# Work item:
Of the lines listed below, return exactly those that run from the line containing "time of it -/" through the line containing "metaBase : Nat := 0", both included.

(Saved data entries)
=== Begin Enclosure ===

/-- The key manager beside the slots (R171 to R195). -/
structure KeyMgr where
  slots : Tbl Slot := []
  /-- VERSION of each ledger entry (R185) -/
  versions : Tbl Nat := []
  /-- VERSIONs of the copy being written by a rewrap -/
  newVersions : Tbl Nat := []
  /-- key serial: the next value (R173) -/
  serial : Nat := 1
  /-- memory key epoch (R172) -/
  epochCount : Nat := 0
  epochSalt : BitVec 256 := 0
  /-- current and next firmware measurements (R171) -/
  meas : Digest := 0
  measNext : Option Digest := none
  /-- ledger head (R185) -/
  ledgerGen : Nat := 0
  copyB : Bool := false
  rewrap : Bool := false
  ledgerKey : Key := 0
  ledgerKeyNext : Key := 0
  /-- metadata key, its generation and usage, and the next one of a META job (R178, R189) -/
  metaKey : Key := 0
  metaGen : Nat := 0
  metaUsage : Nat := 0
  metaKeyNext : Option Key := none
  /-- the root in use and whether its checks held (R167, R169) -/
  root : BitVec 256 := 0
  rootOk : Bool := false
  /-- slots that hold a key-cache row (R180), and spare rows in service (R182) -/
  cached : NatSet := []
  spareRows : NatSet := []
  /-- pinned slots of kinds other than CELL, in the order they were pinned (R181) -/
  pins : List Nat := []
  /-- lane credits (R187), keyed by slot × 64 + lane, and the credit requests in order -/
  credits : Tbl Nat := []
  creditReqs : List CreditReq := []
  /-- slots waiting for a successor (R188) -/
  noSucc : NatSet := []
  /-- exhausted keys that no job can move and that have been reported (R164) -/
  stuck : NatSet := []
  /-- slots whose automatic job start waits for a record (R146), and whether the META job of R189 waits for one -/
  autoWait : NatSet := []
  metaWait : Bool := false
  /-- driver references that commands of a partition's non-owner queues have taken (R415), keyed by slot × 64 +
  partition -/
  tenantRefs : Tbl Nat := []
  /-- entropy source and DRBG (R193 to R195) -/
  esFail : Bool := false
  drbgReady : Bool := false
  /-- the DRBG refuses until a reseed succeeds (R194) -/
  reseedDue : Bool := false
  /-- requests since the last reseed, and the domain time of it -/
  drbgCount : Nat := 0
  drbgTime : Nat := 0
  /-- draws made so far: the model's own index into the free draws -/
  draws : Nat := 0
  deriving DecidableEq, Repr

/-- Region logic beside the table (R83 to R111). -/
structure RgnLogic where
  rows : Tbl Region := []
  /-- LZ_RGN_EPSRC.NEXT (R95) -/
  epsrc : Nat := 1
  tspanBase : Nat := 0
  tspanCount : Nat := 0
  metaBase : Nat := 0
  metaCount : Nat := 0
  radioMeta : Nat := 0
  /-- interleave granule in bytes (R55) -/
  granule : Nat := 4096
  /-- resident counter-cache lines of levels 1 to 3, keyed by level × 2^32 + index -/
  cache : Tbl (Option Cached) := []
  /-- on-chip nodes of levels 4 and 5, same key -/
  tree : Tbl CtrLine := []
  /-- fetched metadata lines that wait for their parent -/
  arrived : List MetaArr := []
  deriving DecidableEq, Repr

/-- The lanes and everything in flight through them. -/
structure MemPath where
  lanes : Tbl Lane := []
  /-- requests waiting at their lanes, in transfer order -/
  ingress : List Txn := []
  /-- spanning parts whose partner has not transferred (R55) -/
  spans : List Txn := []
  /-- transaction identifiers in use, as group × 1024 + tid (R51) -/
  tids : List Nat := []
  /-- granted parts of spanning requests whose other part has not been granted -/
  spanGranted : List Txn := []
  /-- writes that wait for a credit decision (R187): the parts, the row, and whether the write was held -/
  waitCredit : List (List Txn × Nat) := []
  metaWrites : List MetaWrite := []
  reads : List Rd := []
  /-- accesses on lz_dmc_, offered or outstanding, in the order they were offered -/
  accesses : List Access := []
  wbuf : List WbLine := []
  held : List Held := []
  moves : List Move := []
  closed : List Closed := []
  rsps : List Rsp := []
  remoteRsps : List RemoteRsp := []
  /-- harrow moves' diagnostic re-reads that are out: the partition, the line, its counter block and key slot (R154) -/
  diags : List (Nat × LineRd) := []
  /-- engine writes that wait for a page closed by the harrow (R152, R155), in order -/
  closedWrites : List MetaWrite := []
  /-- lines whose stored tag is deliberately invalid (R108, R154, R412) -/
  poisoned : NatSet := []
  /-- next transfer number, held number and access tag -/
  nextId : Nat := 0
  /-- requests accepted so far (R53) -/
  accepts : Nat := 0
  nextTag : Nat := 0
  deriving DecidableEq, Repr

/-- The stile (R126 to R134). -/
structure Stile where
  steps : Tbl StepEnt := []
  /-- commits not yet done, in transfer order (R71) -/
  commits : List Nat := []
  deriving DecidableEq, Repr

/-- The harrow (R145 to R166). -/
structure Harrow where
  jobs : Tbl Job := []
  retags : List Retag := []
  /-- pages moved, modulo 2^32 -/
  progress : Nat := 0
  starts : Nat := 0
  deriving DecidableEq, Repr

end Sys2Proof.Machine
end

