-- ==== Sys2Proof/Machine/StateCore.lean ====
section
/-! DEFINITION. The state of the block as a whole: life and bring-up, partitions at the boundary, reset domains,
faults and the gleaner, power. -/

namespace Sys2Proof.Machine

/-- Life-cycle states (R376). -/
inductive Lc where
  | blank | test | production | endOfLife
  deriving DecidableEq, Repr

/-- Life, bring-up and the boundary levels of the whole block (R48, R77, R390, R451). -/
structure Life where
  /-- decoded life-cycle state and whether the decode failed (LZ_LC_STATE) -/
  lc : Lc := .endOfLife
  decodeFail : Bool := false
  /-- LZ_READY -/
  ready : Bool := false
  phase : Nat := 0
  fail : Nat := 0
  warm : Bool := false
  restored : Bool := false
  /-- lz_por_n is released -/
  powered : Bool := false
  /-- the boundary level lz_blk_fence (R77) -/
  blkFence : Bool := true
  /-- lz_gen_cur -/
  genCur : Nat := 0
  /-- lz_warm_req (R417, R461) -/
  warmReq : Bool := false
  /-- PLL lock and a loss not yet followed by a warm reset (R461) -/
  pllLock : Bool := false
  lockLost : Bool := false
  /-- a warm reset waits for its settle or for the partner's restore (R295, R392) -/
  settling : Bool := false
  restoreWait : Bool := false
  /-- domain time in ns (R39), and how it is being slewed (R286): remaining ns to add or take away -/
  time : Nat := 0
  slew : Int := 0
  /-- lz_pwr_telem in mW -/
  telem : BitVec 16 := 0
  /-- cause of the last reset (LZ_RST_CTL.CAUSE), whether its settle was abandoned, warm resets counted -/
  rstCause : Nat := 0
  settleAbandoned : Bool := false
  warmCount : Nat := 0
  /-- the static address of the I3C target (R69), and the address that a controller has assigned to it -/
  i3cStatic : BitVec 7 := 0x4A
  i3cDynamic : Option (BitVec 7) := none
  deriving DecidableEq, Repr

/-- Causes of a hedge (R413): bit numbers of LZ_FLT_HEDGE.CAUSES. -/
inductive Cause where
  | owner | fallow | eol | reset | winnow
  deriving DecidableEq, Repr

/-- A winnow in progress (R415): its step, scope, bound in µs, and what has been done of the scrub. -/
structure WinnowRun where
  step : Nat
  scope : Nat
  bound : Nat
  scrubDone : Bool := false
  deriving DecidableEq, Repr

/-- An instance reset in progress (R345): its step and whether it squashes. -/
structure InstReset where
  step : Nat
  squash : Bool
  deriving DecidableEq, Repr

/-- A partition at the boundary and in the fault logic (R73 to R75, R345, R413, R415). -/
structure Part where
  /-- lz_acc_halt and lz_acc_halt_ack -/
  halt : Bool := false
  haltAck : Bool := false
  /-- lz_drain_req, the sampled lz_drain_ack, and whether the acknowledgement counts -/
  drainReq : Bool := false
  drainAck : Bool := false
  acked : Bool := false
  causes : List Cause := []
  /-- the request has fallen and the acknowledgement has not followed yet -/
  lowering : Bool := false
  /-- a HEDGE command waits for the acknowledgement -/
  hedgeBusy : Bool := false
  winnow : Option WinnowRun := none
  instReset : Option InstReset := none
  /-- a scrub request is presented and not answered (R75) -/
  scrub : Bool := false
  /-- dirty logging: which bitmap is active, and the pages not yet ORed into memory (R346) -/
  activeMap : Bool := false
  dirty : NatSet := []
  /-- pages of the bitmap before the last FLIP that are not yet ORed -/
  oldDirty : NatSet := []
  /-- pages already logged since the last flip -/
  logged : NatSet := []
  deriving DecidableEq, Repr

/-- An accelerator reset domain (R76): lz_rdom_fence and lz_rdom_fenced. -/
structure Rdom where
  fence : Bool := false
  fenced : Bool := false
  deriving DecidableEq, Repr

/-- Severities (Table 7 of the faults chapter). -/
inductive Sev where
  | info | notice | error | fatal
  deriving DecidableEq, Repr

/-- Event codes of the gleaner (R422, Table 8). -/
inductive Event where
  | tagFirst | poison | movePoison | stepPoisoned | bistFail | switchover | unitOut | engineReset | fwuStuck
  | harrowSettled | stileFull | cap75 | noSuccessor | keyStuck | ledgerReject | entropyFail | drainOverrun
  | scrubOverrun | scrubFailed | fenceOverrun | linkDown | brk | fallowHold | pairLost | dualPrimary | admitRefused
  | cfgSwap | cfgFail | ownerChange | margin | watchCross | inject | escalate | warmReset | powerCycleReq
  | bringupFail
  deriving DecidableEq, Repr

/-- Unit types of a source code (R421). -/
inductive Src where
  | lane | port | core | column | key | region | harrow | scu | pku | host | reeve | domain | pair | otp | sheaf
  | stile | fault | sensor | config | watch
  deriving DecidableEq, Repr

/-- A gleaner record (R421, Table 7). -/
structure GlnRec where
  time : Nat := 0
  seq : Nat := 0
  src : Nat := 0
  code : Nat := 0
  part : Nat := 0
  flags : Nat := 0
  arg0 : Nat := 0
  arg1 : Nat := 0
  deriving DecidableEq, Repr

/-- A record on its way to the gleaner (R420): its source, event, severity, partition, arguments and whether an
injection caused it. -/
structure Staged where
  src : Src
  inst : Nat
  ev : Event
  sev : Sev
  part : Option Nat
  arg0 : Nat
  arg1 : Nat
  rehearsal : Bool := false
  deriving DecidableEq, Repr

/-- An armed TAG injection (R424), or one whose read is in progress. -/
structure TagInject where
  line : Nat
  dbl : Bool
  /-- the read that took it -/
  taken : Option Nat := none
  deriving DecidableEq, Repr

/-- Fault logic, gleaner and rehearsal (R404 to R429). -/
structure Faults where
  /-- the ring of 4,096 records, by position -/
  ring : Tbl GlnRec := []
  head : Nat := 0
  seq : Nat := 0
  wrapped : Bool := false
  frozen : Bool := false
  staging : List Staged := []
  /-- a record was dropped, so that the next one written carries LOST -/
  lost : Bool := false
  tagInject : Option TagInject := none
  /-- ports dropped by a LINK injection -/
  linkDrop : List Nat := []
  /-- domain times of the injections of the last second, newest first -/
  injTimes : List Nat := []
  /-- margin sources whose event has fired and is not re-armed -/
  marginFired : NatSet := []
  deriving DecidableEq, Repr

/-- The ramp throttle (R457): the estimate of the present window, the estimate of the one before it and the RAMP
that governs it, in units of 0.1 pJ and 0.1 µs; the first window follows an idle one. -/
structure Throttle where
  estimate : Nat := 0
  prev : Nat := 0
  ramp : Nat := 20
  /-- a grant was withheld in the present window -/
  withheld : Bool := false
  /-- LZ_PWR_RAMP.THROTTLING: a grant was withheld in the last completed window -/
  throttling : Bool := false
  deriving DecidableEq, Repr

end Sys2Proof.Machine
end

=== End Enclosure ===

# Task solution:
  /-- requests since the last reseed, and the domain time of it -/
  drbgCount : Nat := 0
  drbgTime : Nat := 0
  /-- draws made so far: the model's own index into the free draws -/
  draws : Nat := 0
  deriving DecidableEq, Repr

/-- Region logic beside the table (R83 to R111). -/
structure RgnLogic where
  rows : Tbl Region := []
  /-- LZ_RGN_EPSRC.NEXT (R95) -/
  epsrc : Nat := 1
  tspanBase : Nat := 0
  tspanCount : Nat := 0
  metaBase : Nat := 0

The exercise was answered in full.